After the headers comes the message
body. Users can put whatever they want here. Some people terminate their
messages with elaborate signatures, including simple ASCII cartoons, quotations
from greater and lesser authorities, political statements, and disclaimers of
all kinds (e.g., The XYZ Corporation is not responsible for my opinions; in
fact, it cannot even comprehend them).
In the early days of the ARPANET,
e-mail consisted exclusively of text messages written in English and expressed
in ASCII. For this environment, RFC 822 did the job completely: it specified
the headers but left the content entirely up to the users. Nowadays, on the
worldwide Internet, this approach is no longer adequate.
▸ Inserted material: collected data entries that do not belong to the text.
-- ==== Sys2Proof/Machine/Arith.lean ====
section
/-! DEFINITION. The functions of spec/00_scope.md R16: `wrapW`, `zext_W`, `low8`, `tdiv`, and the register range. -/

namespace Sys2Proof.Machine

/-- The range of a register value (R16, R26): [-2^(W-1), 2^(W-1) - 1] for finite `W`, every integer for `W = inf`. -/
def inRange (w : RegWidth) (v : Int) : Bool :=
  match w with
  | .tenPlus k => decide (-2 ^ (9 + k) ≤ v) && decide (v < 2 ^ (9 + k))
  | .unbounded => true

/-- `wrapW(v)` (R16): for finite `W` the balanced remainder of `v` modulo `2^W`, the one integer of the register range
congruent to `v`; for `W = inf`, `v` itself. -/
def wrapW (w : RegWidth) (v : Int) : Int :=
  match w with
  | .tenPlus k => v.bmod (2 ^ (10 + k))
  | .unbounded => v

/-- `zext_W(b)` (R16, R49): the byte as the integer in [0, 255] that it holds. -/
def zextW (b : Byte) : Int := b.toNat

/-- `low8(v)` (R16): `v mod 256` with the non-negative remainder. -/
def low8 (v : Int) : Byte := BitVec.ofNat 8 (v % 256).toNat

/-- `tdiv(a, b)` for `b != 0` (R16): `sign(a) * sign(b) * floor(|a| / |b|)`. DIV asks for a zero divisor first
(R125), so no instruction uses its value there. -/
def tdiv (a b : Int) : Int := a.sign * b.sign * ((a.natAbs / b.natAbs : Nat) : Int)

end Sys2Proof.Machine
end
The problems include
sending and receiving
- Messages in languages with accents (e.g., French and German).
- Messages in non-Latin alphabets (e.g., Hebrew and Russian).
- Messages in languages without alphabets (e.g., Chinese and Japanese).
- Messages not containing text at all (e.g., audio or images).
A solution was proposed in RFC 1341
and updated in RFCs 2045–2049. This solution, called MIME (Multipurpose
Internet Mail Extensions) is now widely used. We will now describe it. For
additional information about MIME, see the RFCs.
The basic idea of MIME is to
continue to use the RFC 822 format, but to add structure to the message body
and define encoding rules for non-ASCII messages. By not deviating from RFC
822, MIME messages can be sent using the existing mail programs and protocols.
All that has to be changed are the sending and receiving programs, which users
can do for themselves.
MIME defines five new message
headers, as shown in Fig. 7-11. The first of these simply tells the
user agent receiving the message that it is dealing with a MIME message, and
which version of MIME it uses. Any message not containing a MIME-Version:
header is assumed to be an English plaintext message and is processed as such.
The Content-Description: header is
an ASCII string telling what is in the message. This header is needed so the
recipient will know whether it is worth decoding and reading the message. If
the string says: ''Photo of Barbara's hamster'' and the person getting the
message is not a big hamster fan, the message will probably be discarded rather
than decoded into a high-resolution color photograph.
The Content-Id: header identifies
the content. It uses the same format as the standard Message-Id: header.
The Content-Transfer-Encoding: tells
how the body is wrapped for transmission through a network that may object to
most characters other than letters, numbers, and punctuation marks. Five
schemes (plus an escape to new schemes) are provided. The simplest scheme is
just ASCII text. ASCII characters use 7 bits and can be carried directly by the
e-mail protocol provided that no line exceeds 1000 characters.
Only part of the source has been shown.